Today we received an order from the Foreign Intelligence Surveillance Court (FISC). Sometimes, brevity can be really beautiful. The court wrote:
The American Civil Liberties Union has filed a third party motion seeking the release of what it identifies as Court records. This is an unprecedented request that warrants further briefing.
The order was in response to a motion we filed ten days ago, which as far as we know was the first of its kind. We asked the FISC to release several important legal rulings issued secretly over the last year. These secret orders have been in the spotlight lately: One led to the disastrous FISA revision Congress passed last week, and another, issued January 10, reportedly brought the government’s illegal spying program under the supervision of the secret FISA court.
While they didn’t just fax over the orders we requested — they gave the government until August 31 to object to the disclosure –it is an important indicator that the FISC is taking our request seriously. If the public could see those orders, it would clarify how the NSA program was adapted to comply with FISA’s requirement that the government seek individual warrants, since Rep. Heather Wilson (R-NM) has described the orders as "programmatic" warrants.

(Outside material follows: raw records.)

-- ==== Sys2Proof/Laws/State.lean ====
section
/-! SUPPORT. The state: each field after each named update, and what is read of a core, a context, a cluster, a group or a die after
an update of it or of another. -/

namespace Sys2Proof.Machine.State

variable (s : State)

/-! ### setCore -/

@[simp] theorem setCore_cycle (c : Nat) (k : Core) : (s.setCore c k).cycle = s.cycle := rfl
@[simp] theorem setCore_turn (c : Nat) (k : Core) : (s.setCore c k).turn = s.turn := rfl
@[simp] theorem setCore_begun (c : Nat) (k : Core) : (s.setCore c k).begun = s.begun := rfl
@[simp] theorem setCore_agenda (c : Nat) (k : Core) : (s.setCore c k).agenda = s.agenda := rfl
@[simp] theorem setCore_late (c : Nat) (k : Core) : (s.setCore c k).late = s.late := rfl
@[simp] theorem setCore_who (c : Nat) (k : Core) : (s.setCore c k).who = s.who := rfl
@[simp] theorem setCore_stalled (c : Nat) (k : Core) : (s.setCore c k).stalled = s.stalled := rfl
@[simp] theorem setCore_asked (c : Nat) (k : Core) : (s.setCore c k).asked = s.asked := rfl
@[simp] theorem setCore_deciding (c : Nat) (k : Core) : (s.setCore c k).deciding = s.deciding := rfl
@[simp] theorem setCore_free (c : Nat) (k : Core) : (s.setCore c k).free = s.free := rfl
@[simp] theorem setCore_serials (c : Nat) (k : Core) : (s.setCore c k).serials = s.serials := rfl
@[simp] theorem setCore_clusters (c : Nat) (k : Core) : (s.setCore c k).clusters = s.clusters := rfl
@[simp] theorem setCore_groups (c : Nat) (k : Core) : (s.setCore c k).groups = s.groups := rfl
@[simp] theorem setCore_dies (c : Nat) (k : Core) : (s.setCore c k).dies = s.dies := rfl
@[simp] theorem setCore_launches (c : Nat) (k : Core) : (s.setCore c k).launches = s.launches := rfl
@[simp] theorem setCore_images (c : Nat) (k : Core) : (s.setCore c k).images = s.images := rfl
@[simp] theorem setCore_modules (c : Nat) (k : Core) : (s.setCore c k).modules = s.modules := rfl
@[simp] theorem setCore_ferry (c : Nat) (k : Core) : (s.setCore c k).ferry = s.ferry := rfl
@[simp] theorem setCore_mem (c : Nat) (k : Core) : (s.setCore c k).mem = s.mem := rfl
@[simp] theorem setCore_overwritten (c : Nat) (k : Core) : (s.setCore c k).overwritten = s.overwritten := rfl
@[simp] theorem setCore_posted (c : Nat) (k : Core) : (s.setCore c k).posted = s.posted := rfl
@[simp] theorem setCore_zeroBlocks (c : Nat) (k : Core) : (s.setCore c k).zeroBlocks = s.zeroBlocks := rfl
@[simp] theorem setCore_poison (c : Nat) (k : Core) : (s.setCore c k).poison = s.poison := rfl
@[simp] theorem setCore_host (c : Nat) (k : Core) : (s.setCore c k).host = s.host := rfl
@[simp] theorem setCore_spdm (c : Nat) (k : Core) : (s.setCore c k).spdm = s.spdm := rfl
@[simp] theorem setCore_boot (c : Nat) (k : Core) : (s.setCore c k).boot = s.boot := rfl
@[simp] theorem setCore_refusals (c : Nat) (k : Core) : (s.setCore c k).refusals = s.refusals := rfl
@[simp] theorem setCore_failedLinks (c : Nat) (k : Core) : (s.setCore c k).failedLinks = s.failedLinks := rfl

/-! ### modCore -/

@[simp] theorem modCore_cycle (c : Nat) (f : Core → Core) : (s.modCore c f).cycle = s.cycle := rfl
@[simp] theorem modCore_turn (c : Nat) (f : Core → Core) : (s.modCore c f).turn = s.turn := rfl
@[simp] theorem modCore_begun (c : Nat) (f : Core → Core) : (s.modCore c f).begun = s.begun := rfl
@[simp] theorem modCore_agenda (c : Nat) (f : Core → Core) : (s.modCore c f).agenda = s.agenda := rfl
@[simp] theorem modCore_late (c : Nat) (f : Core → Core) : (s.modCore c f).late = s.late := rfl
@[simp] theorem modCore_who (c : Nat) (f : Core → Core) : (s.modCore c f).who = s.who := rfl
@[simp] theorem modCore_stalled (c : Nat) (f : Core → Core) : (s.modCore c f).stalled = s.stalled := rfl
@[simp] theorem modCore_asked (c : Nat) (f : Core → Core) : (s.modCore c f).asked = s.asked := rfl
@[simp] theorem modCore_deciding (c : Nat) (f : Core → Core) : (s.modCore c f).deciding = s.deciding := rfl
@[simp] theorem modCore_free (c : Nat) (f : Core → Core) : (s.modCore c f).free = s.free := rfl
@[simp] theorem modCore_serials (c : Nat) (f : Core → Core) : (s.modCore c f).serials = s.serials := rfl
@[simp] theorem modCore_clusters (c : Nat) (f : Core → Core) : (s.modCore c f).clusters = s.clusters := rfl
@[simp] theorem modCore_groups (c : Nat) (f : Core → Core) : (s.modCore c f).groups = s.groups := rfl
@[simp] theorem modCore_dies (c : Nat) (f : Core → Core) : (s.modCore c f).dies = s.dies := rfl
@[simp] theorem modCore_launches (c : Nat) (f : Core → Core) : (s.modCore c f).launches = s.launches := rfl
@[simp] theorem modCore_images (c : Nat) (f : Core → Core) : (s.modCore c f).images = s.images := rfl
@[simp] theorem modCore_modules (c : Nat) (f : Core → Core) : (s.modCore c f).modules = s.modules := rfl
@[simp] theorem modCore_ferry (c : Nat) (f : Core → Core) : (s.modCore c f).ferry = s.ferry := rfl
@[simp] theorem modCore_mem (c : Nat) (f : Core → Core) : (s.modCore c f).mem = s.mem := rfl
@[simp] theorem modCore_overwritten (c : Nat) (f : Core → Core) : (s.modCore c f).overwritten = s.overwritten := rfl
@[simp] theorem modCore_posted (c : Nat) (f : Core → Core) : (s.modCore c f).posted = s.posted := rfl
@[simp] theorem modCore_zeroBlocks (c : Nat) (f : Core → Core) : (s.modCore c f).zeroBlocks = s.zeroBlocks := rfl
@[simp] theorem modCore_poison (c : Nat) (f : Core → Core) : (s.modCore c f).poison = s.poison := rfl
@[simp] theorem modCore_host (c : Nat) (f : Core → Core) : (s.modCore c f).host = s.host := rfl
@[simp] theorem modCore_spdm (c : Nat) (f : Core → Core) : (s.modCore c f).spdm = s.spdm := rfl
@[simp] theorem modCore_boot (c : Nat) (f : Core → Core) : (s.modCore c f).boot = s.boot := rfl
@[simp] theorem modCore_refusals (c : Nat) (f : Core → Core) : (s.modCore c f).refusals = s.refusals := rfl
@[simp] theorem modCore_failedLinks (c : Nat) (f : Core → Core) : (s.modCore c f).failedLinks = s.failedLinks := rfl
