-- ==== Sys2Proof/Laws/PerInstr.lean ====
section
/-! SUPPORT. Decoding gives back what was encoded, per instruction (02 R33 to R41): the family RoundTrip of LAWS.json. -/

namespace Sys2Proof.Laws.RoundTrip

-- One theorem at a time: each would otherwise take a thread of its own.
set_option Elab.async false

open Sys2Proof.Encode Sys2Proof.Decode

/-- A well-formed instruction that has a word is what the decoder reads from it. -/
def Statement (i : Instr) : Prop := WellFormed i = true → ∀ w, encode i = some w → decode w = .ok i

theorem ofWord {i : Instr} {n : Nat} (he : Encode.word i = some n) (hn : n < 2 ^ 32) (h : WellFormed i = true → Decode.word n = .ok i) :
    Statement i := by
  intro hi w hw
  simp only [encode, he, Option.map_some, Option.some.injEq] at hw
  rw [← hw, decode, BitVec.toNat_ofNat, Nat.mod_eq_of_lt hn, h hi]

theorem ofEvent {i : Instr} (he : Encode.word i = none) : Statement i := by
  intro _ w hw
  simp [encode, he] at hw

/-- Words of format A whose major reads its fields alone. -/
theorem ofA {i : Instr} {s : Bool} {major fn : Nat} {d a b : XReg} {r : Except DecodeFault Instr}
    (he : Encode.word i = some (fmtA s major d a b fn)) (hm : major < 64) (hf : fn < 1024)
    (hw : fn < 1024 → Decode.word (fmtA s major d a b fn) = r) (h : WellFormed i = true → r = .ok i) : Statement i :=
  ofWord he (fields_A s hm d.isLt a.isLt b.isLt hf).1 (fun hi => (hw hf).trans (h hi))

/-- Words of format V. -/
theorem ofV {i : Instr} {s sat sx : Bool} {major op ty : Nat} {d a b c : VReg} {m : MReg} {sub : Bool → VFields → Except DecodeFault Instr}
    (he : Encode.word i = some (fmtV s major d a b c m op ty sat sx)) (hm : major < 64) (ho : op < 64) (ht : ty < 7)
    (hw : ∀ {w : Nat}, fld w 30 25 = major → Decode.word w = sub (decide (fld w 31 31 = 1)) (vfields w))
    (h : ∀ f : VFields, f.vd = d.val → f.va = a.val → f.vb = b.val → f.vc = c.val → f.m = m.val → f.op = op → f.ty = ty → f.sat = sat →
      f.sx = sx → WellFormed i = true → sub s f = .ok i) : Statement i := by
  obtain ⟨h1, h2, h3, h4, h5, h6, h7, h8, h9, h10, h11⟩ := vfields_V s sat sx hm d a b c m ho (Nat.lt_succ_of_lt ht)
  refine ofWord he (fields_V s sat sx hm d.isLt a.isLt b.isLt c.isLt m.isLt ho (Nat.lt_succ_of_lt ht)).1 (fun hi => ?_)
  rw [hw h2, h1, bit_eq_one]
  exact h _ h3 h4 h5 h6 h7 h8 h9 h10 h11 hi

/-- Words of format VS. -/
theorem ofVS {i : Instr} {s sat : Bool} {major op ty : Nat} {d a : VReg} {x : XReg} {m : MReg} {sub : Bool → VFields → Except DecodeFault Instr}
    (he : Encode.word i = some (fmtVS s major d a x m op ty sat)) (hm : major < 64) (ho : op < 64) (ht : ty < 7)
    (hw : ∀ {w : Nat}, fld w 30 25 = major → Decode.word w = sub (decide (fld w 31 31 = 1)) (vfields w))
    (h : ∀ f : VFields, f.vd = d.val → f.va = a.val → f.xs = x.val → f.b13 = 0 → f.m = m.val → f.op = op → f.ty = ty → f.sat = sat →
      f.sx = true → WellFormed i = true → sub s f = .ok i) : Statement i := by
  obtain ⟨h1, h2, h3, h4, h5, h6, h7, h8, h9, h10, h11⟩ := vfields_VS s sat hm d a x m ho (Nat.lt_succ_of_lt ht)
  refine ofWord he (fields_VS s sat hm d.isLt a.isLt x.isLt m.isLt ho (Nat.lt_succ_of_lt ht)).1 (fun hi => ?_)
  rw [hw h2, h1, bit_eq_one]
  exact h _ h3 h4 h5 h6 h7 h8 h9 h10 h11 hi

theorem size_mod {m n : Nat} (h : m % 4 = n % 4) : size m = size n := by unfold size; rw [h]
theorem ord_mod {m n : Nat} (h : m % 4 = n % 4) : ord m = ord n := by unfold ord; rw [h]

/-- The function field of idx (06 R124). -/
theorem idx_fields {op : Nat} (z : Size) (e : Bool) (o : MemOrd) :
    let fn := op * 128 + sizeCode z * 32 + bit e * 16 + ordCode o * 4
    size (fn / 32) = z ∧ decide (fn / 16 % 2 = 1) = e ∧ ord (fn / 4) = o ∧ fn / 128 = op ∧ fn % 4 = 0 := by
  have h1 := sizeCode_lt z
  have h2 := bit_lt e
  have h3 := ordCode_lt o
  refine ⟨?_, ?_, ?_, by omega, by omega⟩
  · exact (size_mod (by omega)).trans (size_sizeCode z)
  · rw [show (op * 128 + sizeCode z * 32 + bit e * 16 + ordCode o * 4) / 16 % 2 = bit e by omega, bit_eq_one]
  · exact (ord_mod (by omega)).trans (ord_ordCode o)

theorem idx_lt {op : Nat} (z : Size) (e : Bool) (o : MemOrd) (h : op < 8) :
    op * 128 + sizeCode z * 32 + bit e * 16 + ordCode o * 4 < 1024 := by
  have h1 := sizeCode_lt z
  have h2 := bit_lt e
  have h3 := ordCode_lt o
  omega

/-- The function field of amo (06 R126). -/
theorem amo_fields {op : Nat} (z : Size) (o : MemOrd) :
    let fn := op * 32 + sizeCode z * 8 + ordCode o * 2
    size (fn / 8) = z ∧ ord (fn / 2) = o ∧ fn / 32 = op ∧ fn % 2 = 0 := by
  have h1 := sizeCode_lt z
  have h3 := ordCode_lt o
  refine ⟨?_, ?_, by omega, by omega⟩
  · exact (size_mod (by omega)).trans (size_sizeCode z)
  · exact (ord_mod (by omega)).trans (ord_ordCode o)

theorem amo_lt {op : Nat} (z : Size) (o : MemOrd) (h : op < 32) : op * 32 + sizeCode z * 8 + ordCode o * 2 < 1024 := by
  have h1 := sizeCode_lt z
  have h3 := ordCode_lt o
  omega
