/-- A tile-ready entry that has fired starts its handler (14 R290). -/
theorem exec_startSelector_tile {i : Fin 16} {age : Nat} {entry arg : Word} {rest : List (Nat × Word × Word)} (h : s.chosen core = some (.tile i)) (hf : s.freeSlot core = some n)
    (he : ((s.core core).tileReady.get i).fired = (age, entry, arg) :: rest) (hc : s.checkTarget core entry true = (u, none)) : ∃ v l, exec (.startSelector core) s = .next v
      ∧ Ctx.Started (v.ctx { core := core, ctx := n }) entry arg (BitVec.ofNat 64 i.val) 4 .plain (s.cycle + 1) (s.launchTrap core)
      ∧ v.core core = { s.core core with tileReady := (s.core core).tileReady.set i.val { (s.core core).tileReady.get i with fired := rest } i.isLt, ctxs := l } := by
  obtain ⟨v, l, hv, hstarted, hcore⟩ := State.startIn_setCore (n := n) (k := { s.core core with
    tileReady := (s.core core).tileReady.set i.val { (s.core core).tileReady.get i with fired := rest } i.isLt }) rfl rfl hc arg (BitVec.ofNat 64 i.val) 4 .plain (s.cycle + 1)
  refine ⟨v, l, ?_, hstarted, hcore⟩
  show Host.Outcome.next (s.select core) = _
  rw [State.select_some h hf]
  simp only [State.takeStart, he, State.setCore_cycle, hv]

end

/-! ### The task dispatcher (13 R267) -/

section
variable {s : State} {w : CtxId} {key : Nat} {o : OTask}

/-- A task as it is granted a slot. -/
def OTask.granted (o : OTask) (w : CtxId) (cycle : Nat) : OTask :=
  { o with state := 1, runs := min 255 (o.runs + 1), startedAt := cycle, running := some w, home := w.core, firstStore := none
           buffer := [], buffered := [], direct := false, exitDec := none, held := none, killed := false, slopes := [], stepped := o.records }

/-- The table with the task granted. -/
def State.granted (s : State) (w : CtxId) (key : Nat) (o : OTask) : State :=
  s.modDie (dieOf w.core) (fun d => { d with tasks := kset key (o.granted w s.cycle) d.tasks })

/-- A task's context as it starts (08 R190). -/
def State.taskEntry (s : State) (w : CtxId) (key : Nat) (o : OTask) : Ctx :=
  let c := (s.granted w key o).entryState w.core o.entry o.arg (o.ident key) (if o.crossing.isSome then 7 else 6) (.task key) (s.cycle + 4)
  (c.setX 12 (BitVec.ofNat 64 o.ts)).setX 13 (BitVec.ofNat 64 o.key)

variable (s w key o) in
/-- The granted task's context stands in its slot; where its entry fails the check, the trap is held (08 R196). -/
theorem State.startTask_eq : ∃ v, ((s.granted w key o).seated w (s.taskEntry w key o)).Same v
    ∧ ((s.granted w key o).seated w (s.taskEntry w key o)).KeepsTasks v ∧ (s.startTask w key o = v ∨ ∃ e, s.startTask w key o = v.holdTrap w key e) := by
  have hs := State.Same.checkTarget ((s.granted w key o).seated w (s.taskEntry w key o)) w.core (s.taskEntry w key o).pc true
  have hk := State.KeepsTasks.checkTarget ((s.granted w key o).seated w (s.taskEntry w key o)) w.core (s.taskEntry w key o).pc true
  refine ⟨_, hs, hk, ?_⟩
  have hplaced : (s.granted w key o).placed w (s.taskEntry w key o)
    = ((s.granted w key o).seated w (s.taskEntry w key o)).checkTarget w.core (s.taskEntry w key o).pc true := State.placed_eq
  unfold State.startTask
  extract_lets
  split <;> rename_i heq
  · exact .inl (congrArg Prod.fst (heq.symm.trans hplaced))
  · rename_i e
    exact .inr ⟨e, congrArg (fun v => State.holdTrap v w key e) (congrArg Prod.fst (heq.symm.trans hplaced))⟩

theorem Die.modTask_eq {d : Die} {f : OTask → OTask} (h : kget key d.tasks = some o) : d.modTask key f = { d with tasks := kset key (f o) d.tasks } := by
  rw [Die.modTask, h]

theorem State.ctx_holdTrap (s : State) (w : CtxId) (key : Nat) (e : Trap) :
    (s.holdTrap w key e).ctx w = { s.ctx w with park := .held e, parkedAt := s.cycle } := by
  rw [State.holdTrap, State.ctx_modDie, State.ctx_modCtx]

theorem State.task_holdTrap {s : State} {o : OTask} (h : kget key (s.die (dieOf w.core)).tasks = some o) (e : Trap) :
    kget key ((s.holdTrap w key e).die (dieOf w.core)).tasks = some { o with held := some e } := by
  rw [State.holdTrap, State.die_modDie]
  refine (congrArg (fun d : Die => kget key d.tasks) (Die.modTask_eq h)).trans ?_
  exact kget_kset_same ..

Here’s what we already know about the orders: After contending since 2005 that NSA wiretapping did not require warrants, the White House reversed itself on January 17, 2007, when Alberto Gonzales announced that “any surveillance that was occurring as part of the [NSA Program would] now be conducted subject to the approval of the Foreign Intelligence Surveillance Court.” Gonzales described the orders as “complex” and “innovative” and later testified that the court issued them after Bush “pushed the envelope.” He told Congress that it took “some time for a judge to get comfortable” with the government’s proposal.
Since then, everyone and their mother — from the House Minority Leader, to the AG, to the President - have cited the orders in their attempts to strong arm FISA "reform" through Congress. Of course they did so knowing full well that it’s impossible for anyone to contradict them when they can’t see what they’re talking about.
Today's orders were a good sign. Hopefully the court will release the sealed materials and the debate won’t have to take place in a vacuum any longer.